» Problem
Output the entries below exactly, from the first line to the line holding "endsFatal i s", both included.
[Material to process — start]
/-- A command whose rule begins with a test that raises is fatal with the test's cause. -/
theorem endsFatal_of_raiseIf_pos {i : Instr} {s : State} {p : Prop} [Decidable p] {c : Cause}
    {k : Unit → Except Cause State} (hexec : exec i s = command i s (raiseIf p c >>= k)) (hp : p) :
    endsFatal i s c :=
  endsFatal_of_error hexec (by rw [raiseIf_pos hp, except_error_bind])

/-- Settles O32: the test is on the divisor, and past it the quotient and the inverse exist and are unique. -/
theorem fieldDivisionAndInverse : Obligations.FieldDivisionAndInverse := by
  rintro s d ra rb _ _ rfl rfl
  have hdiv : exec (.fdiv d ra rb) s = command (.fdiv d ra rb) s
      (do raiseIf (getF s rb = 0) .divZero; pure (setF s d (Fp.div (getF s ra) (getF s rb)))) := rfl
  have hinv : exec (.finv d ra) s = command (.finv d ra) s
      (do raiseIf (getF s ra = 0) .divZero; pure (setF s d (Fp.inv (getF s ra)))) := rfl
  exact ⟨spelledBy_encode (.fdiv d ra rb), spelledBy_encode (.finv d ra), endsFatal_of_raiseIf_pos hdiv,
    fun hb => ⟨_, Fp.val_div_mul _ hb, fun _ => Fp.eq_div_of_val_mul hb, exec_of_raiseIf_neg hdiv hb⟩,
    endsFatal_of_raiseIf_pos hinv,
    fun ha => ⟨_, Fp.val_mul_inv ha, fun _ => Fp.eq_inv_of_val_mul ha, exec_of_raiseIf_neg hinv ha⟩⟩

/-- Settles O33: binary exponentiation is the power, with either exponent. -/
theorem exponentiation : Obligations.Exponentiation := by
  intro s d a b
  rw [← intBe_eq_intBeSum]
  exact ⟨spelledBy_encode (.fexp d a), spelledBy_encode (.fexpx d a b), Fp.pow (getF s a) (intBe s.bb),
    Fp.pow (getF s a) (getX s b).toNat, Fp.pow_val _ _, Fp.pow_val _ _, command_setF (.fexp d a) s d _,
    command_setF (.fexpx d a b) s d _⟩

/-- Settles O34: the two flags are the decided comparisons. -/
theorem fcmp_compareFlags : Obligations.CompareFlags := by
  intro s a b
  exact ⟨spelledBy_encode (.fcmp a b), getF s a == getF s b, decide ((getF s a).val < (getF s b).val), beq_iff_eq,
    decide_eq_true_iff, rfl⟩

/-! ### Roots of unity (41_field.md R84, R85) -/

/-- The generator of R2 generates the whole group. -/
theorem orderOf_generator : orderOf (Fp.toZ (Fp.ofNat generator)) = modulus - 1 := by
  refine orderOf_eq_of_pow_and_pow_div_prime (by decide) ?_ fun q hq hdvd hone => ?_
  · rw [← Fp.toZ_pow, generator_pow_order, Fp.toZ_one]
  · rw [← Fp.toZ_pow, ← Fp.toZ_one, Fp.toZ_inj] at hone
    exact generator_pow_ne_one hq hdvd hone

/-- What FROOT writes for a size that divides the group order (R85). -/
def rootOfSize (size : Nat) : Fp := Fp.pow (Fp.ofNat generator) ((modulus - 1) / size)

theorem rootOfSize_val (size : Nat) : (rootOfSize size).val = 7 ^ ((modulus - 1) / size) % modulus :=
  Fp.pow_val _ _

theorem orderOf_rootOfSize {size : Nat} (h : size ∣ modulus - 1) : orderOf (Fp.toZ (rootOfSize size)) = size := by
  have hord : orderOf (Fp.toZ (Fp.ofNat generator)) ≠ 0 := by rw [orderOf_generator]; decide
  have hdvd : (modulus - 1) / size ∣ orderOf (Fp.toZ (Fp.ofNat generator)) := by
    rw [orderOf_generator]; exact Nat.div_dvd_of_dvd h
  have hpos : (modulus - 1) / size ≠ 0 := fun h0 => hord (Nat.eq_zero_of_zero_dvd (h0 ▸ hdvd))
  rw [rootOfSize, Fp.toZ_pow, orderOf_pow_of_dvd hpos hdvd, orderOf_generator, Nat.div_div_self h (by decide)]

theorem rootOfSize_pow_size {size : Nat} (h : size ∣ modulus - 1) : (rootOfSize size).val ^ size % modulus = 1 :=
  Fp.pow_val_mod_eq_one_iff.2 (orderOf_dvd_iff_pow_eq_one.1 (orderOf_rootOfSize h).dvd)

theorem rootOfSize_pow_ne_one {size k : Nat} (h : size ∣ modulus - 1) (hk : 0 < k) (hlt : k < size) :
    (rootOfSize size).val ^ k % modulus ≠ 1 := by
  intro hone
  refine pow_ne_one_of_lt_orderOf hk.ne' ?_ (Fp.pow_val_mod_eq_one_iff.1 hone)
  rwa [orderOf_rootOfSize h]

/-- FROOT's test is divisibility: 0 does not divide the group order (R85). -/
theorem badSize_iff (size : Nat) : (size = 0 ∨ (modulus - 1) % size ≠ 0) ↔ ¬size ∣ modulus - 1 := by
  rw [Nat.dvd_iff_mod_eq_zero]
  constructor
  · rintro (rfl | h)
    · decide
    · exact h
  · exact .inr

/-- Settles O35: the order of the generator divided by a cofactor is the size. -/
theorem rootsOfUnity : Obligations.RootsOfUnity := by
  rintro s d a size rfl
  have hroot : exec (.froot d a) s = command (.froot d a) s
      (do raiseIf ((getX s a).toNat = 0 ∨ (modulus - 1) % (getX s a).toNat ≠ 0) .badSize
          pure (setF s d (rootOfSize (getX s a).toNat))) := rfl
  refine ⟨spelledBy_encode (.frord d), ⟨Fp.ofNat (modulus - 1), rfl, command_setF (.frord d) s d _⟩,
    spelledBy_encode (.froot d a), fun h => endsFatal_of_raiseIf_pos hroot ((badSize_iff _).2 h),
    fun h => endsFatal_of_raiseIf_pos hroot (.inl h), fun h => ?_⟩
  exact ⟨rootOfSize _, rootOfSize_val _, rootOfSize_pow_size h, fun k => rootOfSize_pow_ne_one h,
    exec_of_raiseIf_neg hroot (mt (badSize_iff _).1 (not_not_intro h))⟩

/-! ### Batch inversion (41_field.md R87, R88) -/

theorem command_setV (i : Instr) (s : State) (d : VReg) (p : PolyVal) :
    command i s (.ok (setV s d p)) = .next { s with v := writeReg s.v d p, cmdcnt := s.cmdcnt + 1 } := rfl

/-- The rule of VMINV once its source is fetched (R88). -/
def minvInto (s : State) (d : VReg) (sl : List Slot) : Except Cause State := do
  raiseIf (Slot.elem 0 ∈ sl) .divZero
  result s d (sl.map minvSlot)

theorem exec_vminv (s : State) (d a : VReg) :
    exec (.vminv d a) s = command (.vminv d a) s (useV s a >>= minvInto s d) := rfl

theorem minvInto_of_mem {s : State} {d : VReg} {sl : List Slot} (h : .elem 0 ∈ sl) :
    minvInto s d sl = .error .divZero := by
  rw [minvInto, raiseIf_pos h, except_error_bind]

theorem minvInto_of_not_mem {s : State} {d : VReg} {sl : List Slot} (h : .elem 0 ∉ sl) (hfit : sl.length ≤ LMAX) :
    minvInto s d sl = .ok (setV s d (.seq (sl.map minvSlot))) := by
  rw [minvInto, raiseIf_neg h, except_ok_bind, result_of_le (by rwa [List.length_map])]

theorem faultsOnNone_vminv (s : State) (d a : VReg) : faultsOnNone (.vminv d a) s := by
  rintro ⟨r, hr, hnone⟩
  obtain rfl : r = a := List.mem_singleton.1 hr
  exact endsFatal_of_error (exec_vminv s d r) (by rw [useV_of_none hnone, except_error_bind])

theorem ne_zero_of_elem_mem {sl : List Slot} {c : Fp} (h : .elem 0 ∉ sl) (hc : .elem c ∈ sl) : c ≠ 0 := by
  rintro rfl
  exact h hc

/-- Settles O36: past the two tests the result is the slots mapped by `minvSlot`, and no present one is 0. -/
theorem batchInversion : Obligations.BatchInversion := by
  refine fun s d a => ⟨spelledBy_encode (.vminv d a), faultsOnNone_vminv s d a, fun sl hsl hfit => ?_⟩
  have hexec : exec (.vminv d a) s = command (.vminv d a) s (minvInto s d sl) := by
    rw [exec_vminv, useV_of_seq hsl, except_ok_bind]
  refine ⟨fun h => endsFatal_of_error hexec (minvInto_of_mem h), fun h =>
    ⟨sl.map minvSlot, List.length_map _, fun i hi => ?_, fun i e hi => ⟨Fp.inv e, ?_, ?_⟩, ?_⟩⟩
  · rw [List.getElem?_map, hi]; rfl
  · rw [List.getElem?_map, hi]; rfl
  · exact Fp.val_mul_inv (ne_zero_of_elem_mem h (List.mem_of_getElem? hi))
  · rw [hexec, minvInto_of_not_mem h hfit, command_setV]

/-- The forward pass of R87 from the partial product `pre`. -/
def runningProduct (pre : Fp) (slots : List Slot) : Fp := slots.foldl (fun acc s => Fp.mul acc (minvFactor s)) pre

theorem batchInverse_eq (slots : List Slot) :
    batchInverse slots = (batchBackward (Fp.inv (runningProduct 1 slots)) 1 slots).1 := rfl

theorem runningProduct_cons (pre : Fp) (s : Slot) (rest : List Slot) :
    runningProduct pre (s :: rest) = runningProduct (Fp.mul pre (minvFactor s)) rest := rfl

theorem minvFactor_ne_zero {s : Slot} (h : s ≠ .elem 0) : minvFactor s ≠ 0 := by
  cases s with
  | absent => decide
  | elem c => exact fun hc => h (congrArg Slot.elem hc)

theorem runningProduct_ne_zero {slots : List Slot} (h : .elem 0 ∉ slots) :
    ∀ {pre : Fp}, pre ≠ 0 → runningProduct pre slots ≠ 0 := by
  induction slots with
  | nil => exact id
  | cons s rest ih =>
    intro pre hpre
    obtain ⟨hs, hrest⟩ := List.ne_and_not_mem_of_not_mem_cons h
    exact ih hrest (Fp.mul_ne_zero hpre (minvFactor_ne_zero (Ne.symm hs)))

theorem batchBackward_absent (inverse pre : Fp) (rest : List Slot) :
    batchBackward inverse pre (.absent :: rest) =
      (.elem 0 :: (batchBackward inverse (Fp.mul pre 1) rest).1,
        Fp.mul (batchBackward inverse (Fp.mul pre 1) rest).2 1) := rfl

theorem batchBackward_elem (inverse pre c : Fp) (rest : List Slot) :
    batchBackward inverse pre (.elem c :: rest) =
      (.elem (Fp.mul pre (batchBackward inverse (Fp.mul pre c) rest).2) ::
          (batchBackward inverse (Fp.mul pre c) rest).1,
        Fp.mul (batchBackward inverse (Fp.mul pre c) rest).2 c) := rfl

/-- The invariant of the backward pass (R87): begun with the inverse of the total product, it leaves the inverse of the
partial product before its entries, and has written every entry's inverse. -/
theorem batchBackward_of_inverse {inverse : Fp} {slots : List Slot} (h : .elem 0 ∉ slots) :
    ∀ {pre : Fp}, Fp.toZ inverse * Fp.toZ (runningProduct pre slots) = 1 →
      (batchBackward inverse pre slots).1 = slots.map minvSlot ∧
      Fp.toZ (batchBackward inverse pre slots).2 * Fp.toZ pre = 1 := by
  induction slots with
  | nil => exact fun hinv => ⟨rfl, hinv⟩
  | cons s rest ih =>
    intro pre hinv
    obtain ⟨hs, hrest⟩ := List.ne_and_not_mem_of_not_mem_cons h
    cases s with
    | absent =>
      obtain ⟨houts, hi⟩ := ih hrest (pre := Fp.mul pre 1) hinv
      rw [batchBackward_absent]
      exact ⟨congrArg (Slot.elem 0 :: ·) houts, by simpa using hi⟩
    | elem c =>
      have hc : c ≠ 0 := fun h0 => hs (congrArg Slot.elem h0.symm)
      obtain ⟨houts, hi⟩ := ih hrest (pre := Fp.mul pre c) hinv
      rw [batchBackward_elem]
      generalize batchBackward inverse (Fp.mul pre c) rest = r at houts hi ⊢
      rw [Fp.toZ_mul] at hi
      have hout : Fp.mul pre r.2 = Fp.inv c :=
        Fp.eq_inv_of_toZ_mul hc (by rw [Fp.toZ_mul, ← hi]; ring)
      exact ⟨congrArg₂ (fun c' outs => Slot.elem c' :: outs) hout houts, by rw [Fp.toZ_mul, ← hi]; ring⟩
[Material to process — finish]
» Task response
/-- A command whose rule begins with a test that raises is fatal with the test's cause. -/
theorem endsFatal_of_raiseIf_pos {i : Instr} {s : State} {p : Prop} [Decidable p] {c : Cause}
    {k : Unit → Except Cause State} (hexec : exec i s = command i s (raiseIf p c >>= k)) (hp : p) :
    endsFatal i s c :=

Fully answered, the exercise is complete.